The Department of Transportation under President Bush has placed an emphasis on market-based measures such as toll roads to alleviate congestion, and this has public transit advocates worried that the Federal government sees no role for transit.
"[T]he goal [of Federal transport policy] is not just to combat congestion but to upend the traditional way transportation projects are funded in this country. [T]olls paid by motorists, not tax dollars, should be used to construct and maintain roads.
[Policy-makers and] political appointees have spent the latter part of President Bush's two terms laboring behind the scenes to shrink the federal role in road-building and public transportation. They have also sought to turn highways into commodities that can be sold or leased to private firms and used by motorists for a price. In [this] view, unleashing the private sector and introducing market forces could lead to innovation and more choices for the public, much as the breakup of AT&T transformed telecommunications.
Critics...do not oppose all tolling, but they argue that the traditional mechanism for funding roads and transit, the federal gas tax, which has not been raised since 1993, must be increased so that the nation's Highway Trust Fund does not run out of money in three years. Some Democrats contend that the Bush administration wants to starve the fund so that states will be forced to sell off roads to private firms, charge tolls and ration the best access to those willing to pay for a faster commute.

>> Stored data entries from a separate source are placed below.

-- ==== Sys2Proof/Laws/Alone.lean ====
section
/-! SUPPORT. Everything that one ending does which releases nothing (R79): `EndsAlone`. -/

namespace Sys2Proof.Machine

open Sys2Proof.Safety

/-! ### An open choice before an ending, or after it -/

theorem State.endDraining_choose (s : State) (q : QueueId) : s.choose.endDraining q = (s.endDraining q).choose := by
  show (match s.queue q with | none => s.choose | some c => _) = _
  unfold State.endDraining
  cases s.queue q with
  | none => rfl
  | some c =>
    show (if s.drained q c then (s.setQueue q (some { c with state := .opened, abort := .absent })).choose else s.choose) = State.choose _
    dsimp only
    split <;> rfl

theorem State.post_choose (s : State) (i : SlotId) (q : QueueId) : s.choose.post i q = (s.post i q).choose := by
  show (match s.queue q with | none => s.choose | some c => _) = _
  unfold State.post
  cases s.queue q <;> rfl

theorem State.placeAck_choose (s : State) (q : QueueId) (c : Queue) (n : Nat) (i : SlotId) :
    s.choose.placeAck q c n i = (s.placeAck q c n i).choose := by
  unfold State.placeAck
  rw [← State.endDraining_choose, ← State.post_choose]
  rfl

theorem State.serveWaiting_choose (s : State) (i : SlotId) : s.choose.serveWaiting i = (s.serveWaiting i).choose := by
  unfold State.serveWaiting
  show (match s.ackOrder with | [] => s.choose | p :: _ => _) = _
  cases s.ackOrder with
  | nil => rfl
  | cons p rest =>
    show (match s.queue p with | none => s.choose | some c => _) = (match s.queue p with | none => s | some c => _).choose
    cases s.queue p with
    | none => rfl
    | some c =>
      dsimp only
      split
      · exact State.placeAck_choose _ _ _ _ _
      · rfl

theorem State.claimFreed_choose (s : State) (q : QueueId) (i : SlotId) : s.choose.claimFreed q i = (s.claimFreed q i).choose := by
  unfold State.claimFreed
  show (if s.control.deviceState = .fault then s.choose else match s.queue q with | none => s.choose | some c => _) = _
  split
  · rfl
  · cases s.queue q with
    | none => rfl
    | some c =>
      dsimp only
      split
      · exact State.placeAck_choose _ _ _ _ _
      · rw [State.endDraining_choose, State.serveWaiting_choose]

theorem State.freeSlot_choose (s : State) (i : SlotId) : s.choose.freeSlot i = (s.freeSlot i).choose := by
  show (match (s.slot i).queue with | none => s.choose | some q => _) = _
  unfold State.freeSlot
  cases (s.slot i).queue with
  | none => rfl
  | some q =>
    exact State.claimFreed_choose (({ s.setSlot i Slot.freed with order := s.order.filter (· ≠ i) } : State).modifyQueue q
      fun c => { c with occupied := c.occupied - 1 }) q i

/-! ### The ending itself -/

/-- Slot i has ENDED and its queue has gone where R53 and R54 take it, but the slot is neither freed nor posted yet. -/
def State.slotGone (w : State) (i : SlotId) (q : QueueId) (c : Queue) (st : Status) (detail : BitVec 32) : State :=
  { (w.setSlot i (slotEnded (w.slot i) st detail)).setQueue q (some (queueAfter c (w.slot i).isWaiting st)) with
    waiting := w.waiting.filter fun x => x.slot ≠ i
    presentation := { w.presentation with held := if w.presentation.held = some i then none else w.presentation.held } }

/-- The slot is freed after OK with QUIET, and else posted (R79). -/
def State.freeOrPost (r : State) (i : SlotId) (q : QueueId) (st : Status) (quiet : Bool) : State :=
  if st = .ok ∧ quiet = true then r.freeSlot i else r.post i q

theorem State.freeOrPost_choose (r : State) (i : SlotId) (q : QueueId) (st : Status) (quiet : Bool) :
    r.choose.freeOrPost i q st quiet = (r.freeOrPost i q st quiet).choose := by
  unfold State.freeOrPost
  split
  · exact State.freeSlot_choose _ _
  · exact State.post_choose _ _ _

theorem Queue.afterEnding_eq (c : Queue) (waited : Bool) (st : Status) : c.afterEnding waited st = queueAfter c waited st := by
  unfold Queue.afterEnding queueAfter
  cases st <;> simp [Status.isError]

/-- What an ending does to a claim on a surface touches nothing but the surface table. -/
theorem State.releaseClaim_same (s : State) (sl : Slot) (st : Status) :
    s.releaseClaim sl st = { s with surfaces := (s.releaseClaim sl st).surfaces } := by
  unfold State.releaseClaim State.dropPresent State.returnRetiring State.modifySurface
  repeat' split
  all_goals rfl

theorem State.modifyQueue_some {s : State} {q : QueueId} {c : Queue} (h : s.queue q = some c) (f : Queue → Queue) :
    s.modifyQueue q f = s.setQueue q (some (f c)) := by
  unfold State.modifyQueue
  rw [h]
  rfl

/-- An ending is that of its slot and its queue, then the freeing or the posting of the slot. -/
theorem State.endSlot_eq {s : State} {e : Ending} {q : QueueId} {c : Queue} (h : (s.slot e.slot).queue = some q)
    (hc : s.queue q = some c) : s.endSlot e =
      ((s.releaseClaim (s.slot e.slot) e.status).slotGone e.slot q c e.status e.detail).freeOrPost e.slot q e.status
        ((s.slot e.slot).flags.getLsbD 0) := by
  have hw := s.releaseClaim_same (s.slot e.slot) e.status
  unfold State.endSlot
  simp only [h]
  have hs : (s.releaseClaim (s.slot e.slot) e.status).slot e.slot = s.slot e.slot := State.releaseClaim_slot _ _ _ _
  have hq : (s.releaseClaim (s.slot e.slot) e.status).queue q = some c := by rw [hw]; exact hc
  generalize s.releaseClaim (s.slot e.slot) e.status = w at hs hq ⊢
  unfold State.freeOrPost State.slotGone
  rw [State.modifyQueue_some (c := c) (by exact hq), Queue.afterEnding_eq, hs]
  rfl

/-- An open choice before an ending is one after it. -/
theorem State.endSlot_choose {s : State} {e : Ending} {q : QueueId} {c : Queue} (h : (s.slot e.slot).queue = some q)
    (hc : s.queue q = some c) : s.choose.endSlot e = (s.endSlot e).choose := by
  have claim : s.choose.releaseClaim (s.slot e.slot) e.status = (s.releaseClaim (s.slot e.slot) e.status).choose := by
    unfold State.releaseClaim State.dropPresent State.returnRetiring
    repeat' split
    all_goals rfl
  rw [State.endSlot_eq h hc, State.endSlot_eq (s := s.choose) h hc, ← State.freeOrPost_choose]
  rw [show s.choose.slot e.slot = s.slot e.slot from rfl, claim]
  rfl

theorem takeWhile_filter {i j : SlotId} (hj : j ≠ i) (l : List SlotId) :
    (l.filter (· ≠ i)).takeWhile (· ≠ j) = (l.takeWhile (· ≠ j)).filter (· ≠ i) := by
  induction l with
  | nil => rfl
  | cons x rest ih =>
    by_cases hx : x = i
    · subst hx
      rw [List.filter_cons_of_neg (by simp), List.takeWhile_cons_of_pos (by simpa using hj.symm), List.filter_cons_of_neg (by simp), ih]
    · rw [List.filter_cons_of_pos (by simpa using hx)]
      by_cases hxj : x = j
      · subst hxj
        rw [List.takeWhile_cons_of_neg (by simp), List.takeWhile_cons_of_neg (by simp), List.filter_nil]
      · rw [List.takeWhile_cons_of_pos (by simpa using hxj), List.takeWhile_cons_of_pos (by simpa using hxj),
          List.filter_cons_of_pos (by simpa using hx), ih]

theorem State.freeOrPost_spec {r : State} {i : SlotId} {q : QueueId} {d : Queue} (h : (r.slot i).queue = some q)
    (hq : r.queue q = some d) (st : Status) (quiet : Bool) :
    if st = .ok ∧ quiet = true then SlotFreed r (r.freeOrPost i q st quiet) i q d
    else r.freeOrPost i q st quiet = { r with cqs := (r.freeOrPost i q st quiet).cqs } ∧
      ∀ k, (r.freeOrPost i q st quiet).cq k =
        if d.cq = k then (r.cq k).map fun b => { b with posting := b.posting ++ [i] } else r.cq k := by
  unfold State.freeOrPost
  split
  · exact State.freeSlot_spec h hq
  · unfold State.post
    rw [hq]
    refine ⟨rfl, fun k => ?_⟩
    dsimp only
    rw [State.cq_modifyCq]
    split
    · next e => rw [e]
    · rfl

/-- What is left of a slot's dependency set and ordered pending when slot i has gone (R69, R70). -/
theorem State.retested_slot {s v : State} {i : SlotId} (closed : Closed v i) (other : ∀ j, j ≠ i → v.slot j = s.slot j)
    (order : v.order = s.order ∨ v.order = s.order.filter (· ≠ i)) (j : SlotId) :
    ∃ b, (v.removeDependencies [i]).retestOrdered.slot j =
        { v.slot j with deps := (v.slot j).deps.filter (· ≠ i), orderedPending := b } ∧
      (b = true ↔ (v.slot j).orderedPending = true ∧
        ∃ k ∈ s.order.takeWhile (· ≠ j), k ≠ i ∧ (s.slot k).queue = (s.slot j).queue ∧ (s.slot k).unended = true) := by
  have deps : (fun d => !([i].contains d)) = fun d : SlotId => decide (d ≠ i) := by
    funext d
    simp [eq_comm]
  refine ⟨(v.slot j).orderedPending && (v.removeDependencies [i]).earlierUnended j, ?_, ?_⟩
  · rw [State.retestOrdered_slot, State.removeDependencies_slot, deps]
  · by_cases hj : j = i
    · subst hj
      simp [closed.orderedPending]
    rw [Bool.and_eq_true]
    refine and_congr_right fun _ => ?_
    have hs : ∀ k, ((v.removeDependencies [i]).slot k).queue = (v.slot k).queue ∧
        ((v.removeDependencies [i]).slot k).unended = (v.slot k).unended := by
      intro k
      rw [State.removeDependencies_slot]
      exact ⟨rfl, rfl⟩
    have done : (v.slot i).unended = false := by
      rcases closed.state with e | e <;> simp [Slot.unended, e]
    have mem : ∀ k, k ≠ i → (k ∈ v.order.takeWhile (· ≠ j) ↔ k ∈ s.order.takeWhile (· ≠ j)) := by
      intro k hk
      rcases order with e | e <;> rw [e]
      rw [takeWhile_filter hj, List.mem_filter]
      simp [hk]
    unfold State.earlierUnended
    rw [List.any_eq_true, State.removeDependencies_order]
    refine exists_congr fun k => ?_
    rw [(hs k).1, (hs j).1, (hs k).2, Bool.and_eq_true, decide_eq_true_eq, other j hj]
    by_cases hk : k = i
    · subst hk
      simp [done]
    · rw [other k hk, mem k hk]
      simp [hk]

/-- Dependents are served by changes of slots alone. -/
theorem State.served_same (v : State) (i : SlotId) :
    (v.choose.removeDependencies [i]).retestOrdered.choose = { v with
      slots := (v.choose.removeDependencies [i]).retestOrdered.choose.slots
      choices := (v.choose.removeDependencies [i]).retestOrdered.choose.choices } := by
  unfold State.removeDependencies State.retestOrdered State.choose
  rfl

theorem State.slotGone_slot (w : State) (i : SlotId) (q : QueueId) (c : Queue) (st : Status) (detail : BitVec 32) :
    (w.slotGone i q c st detail).slot i = slotEnded (w.slot i) st detail := State.slot_setSlot_self w i _

theorem State.slotGone_queue (w : State) (i : SlotId) (q : QueueId) (c : Queue) (st : Status) (detail : BitVec 32) :
    (w.slotGone i q c st detail).queue q = some (queueAfter c (w.slot i).isWaiting st) :=
  State.queue_setQueue_self (w.setSlot i (slotEnded (w.slot i) st detail)) q _

/-- What a slot that ends and releases nothing leaves: `v` after its own steps of R79, and `t` after its dependents are served and the writes
that are due are issued. -/
theorem EndsAlone.of_parts {s w v t : State} {i : SlotId} {q : QueueId} {c : Queue} {st : Status} {detail : BitVec 32}
    (slot : ∀ j, w.slot j = s.slot j) (before : w.order = s.order) (h : (s.slot i).queue = some q)
    (gone : v = (w.slotGone i q c st detail).freeOrPost i q st ((s.slot i).flags.getLsbD 0))
    (closed : Closed v i) (other : ∀ j, j ≠ i → v.slot j = s.slot j)
    (order : v.order = s.order ∨ v.order = s.order.filter (· ≠ i))
    (issued : WritesIssued ((v.choose.removeDependencies [i]).retestOrdered.choose) t) : EndsAlone w t i q c st detail := by
  have left := State.retested_slot (v := v.choose) (s := s) (i := i) ⟨closed.1, closed.2, closed.3, closed.4⟩ other order
  refine ⟨w.slotGone i q c st detail, v, (v.choose.removeDependencies [i]).retestOrdered.choose, ?_, ?_, State.served_same v i,
    fun j => ?_, issued⟩
  · unfold State.slotGone
    rfl
  · have freed := State.freeOrPost_spec (r := w.slotGone i q c st detail) (i := i) (q := q)
      (by rw [State.slotGone_slot, slot]; exact h) (State.slotGone_queue w i q c st detail) st ((s.slot i).flags.getLsbD 0)
    rw [← gone] at freed
    have same : (queueAfter c (w.slot i).isWaiting st).cq = c.cq := by
      unfold queueAfter
      repeat' split
      all_goals rfl
    rw [same] at freed
    rw [slot i] at freed ⊢
    exact freed
  · rw [State.choose_slot, slot j, before]
    simp only [slot]
    simpa only [State.choose_slot] using left j

/-- One ending that releases nothing, where no stop ends with it. -/
theorem State.endSlots_alone {s : State} {e : Ending} {q : QueueId} {c : Queue} (h : (s.slot e.slot).queue = some q)
    (hc : s.queue q = some c) (hr : ReleasesNothing s e.slot)
    (goesOn : s.control.deviceState ≠ .stopping ∨ ¬(e.status = .ok ∧ (s.slot e.slot).flags.getLsbD 0 = true)) :
    EndsAlone (s.releaseClaim (s.slot e.slot) e.status) (s.endSlots [e]) e.slot q c e.status e.detail := by
  refine EndsAlone.of_parts (s := s) (v := s.endSlot e) (State.releaseClaim_slot _ _ _) (by rw [s.releaseClaim_same]) h
    (State.endSlot_eq h hc)
    (State.foldl_endSlot_answered (s := s) (es := [e]) (by simp) (List.mem_singleton.2 rfl) h).2
    (fun j hj => State.endSlot_slot_ne (Ne.symm hj)) (s.endSlot_order e) ?_
  have control := (s.endSlot_goes e).control
  have answered := State.endSlot_answered h
  rw [State.endSlots_releasesNothing h hr, State.endSlot_choose h hc]
  generalize s.endSlot e = v at control answered ⊢
  have ended : (v.choose.removeDependencies [e.slot]).retestOrdered.choose.conclude =
      (v.choose.removeDependencies [e.slot]).retestOrdered.choose.issueWrites := by
    rcases goesOn with g | g
    · refine State.conclude_running ?_
      rw [State.served_same, control]
      exact g
    · refine State.conclude_held (i := e.slot) ?_
      unfold Answered at answered
      rw [if_neg g] at answered
      rw [State.choose_slot, State.retestOrdered_slot, State.removeDependencies_slot, State.choose_slot, answered]
      exact nofun
  rw [ended]
  exact State.issueWrites_spec _

end Sys2Proof.Machine
end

Even if the next president reverses its policies, the Bush administration will leave a legacy of new toll roads across the country, a growing number of public roads leased to private companies, and dozens of stalled commuter rail, streetcar and subway projects -- including the $5 billion extension of Metro to Dulles International Airport.
Since the 1990s, the Department of Transportation (DOT) has spent about $10 million a year to study tolls. When Democrats took control of Congress and stripped most earmarks from last year's federal budget, $850 million that would have been shipped to hundreds of municipalities [was] poured into Urban Partnerships, a pilot program awarded to five cities on the condition that they test congestion pricing.
The focus on toll roads [has] alarmed the transit industry, which argues that public transportation is the best way to fight gridlock in cities. Industry leaders say the DOT has made it increasingly difficult for expensive rail projects to qualify for federal dollars. The number of major new rail and bus projects on track for federal funding dropped from 48 in 2001 to 17 in 2007, even as transit ridership hit a 50-year high last year and demand for new service is soaring."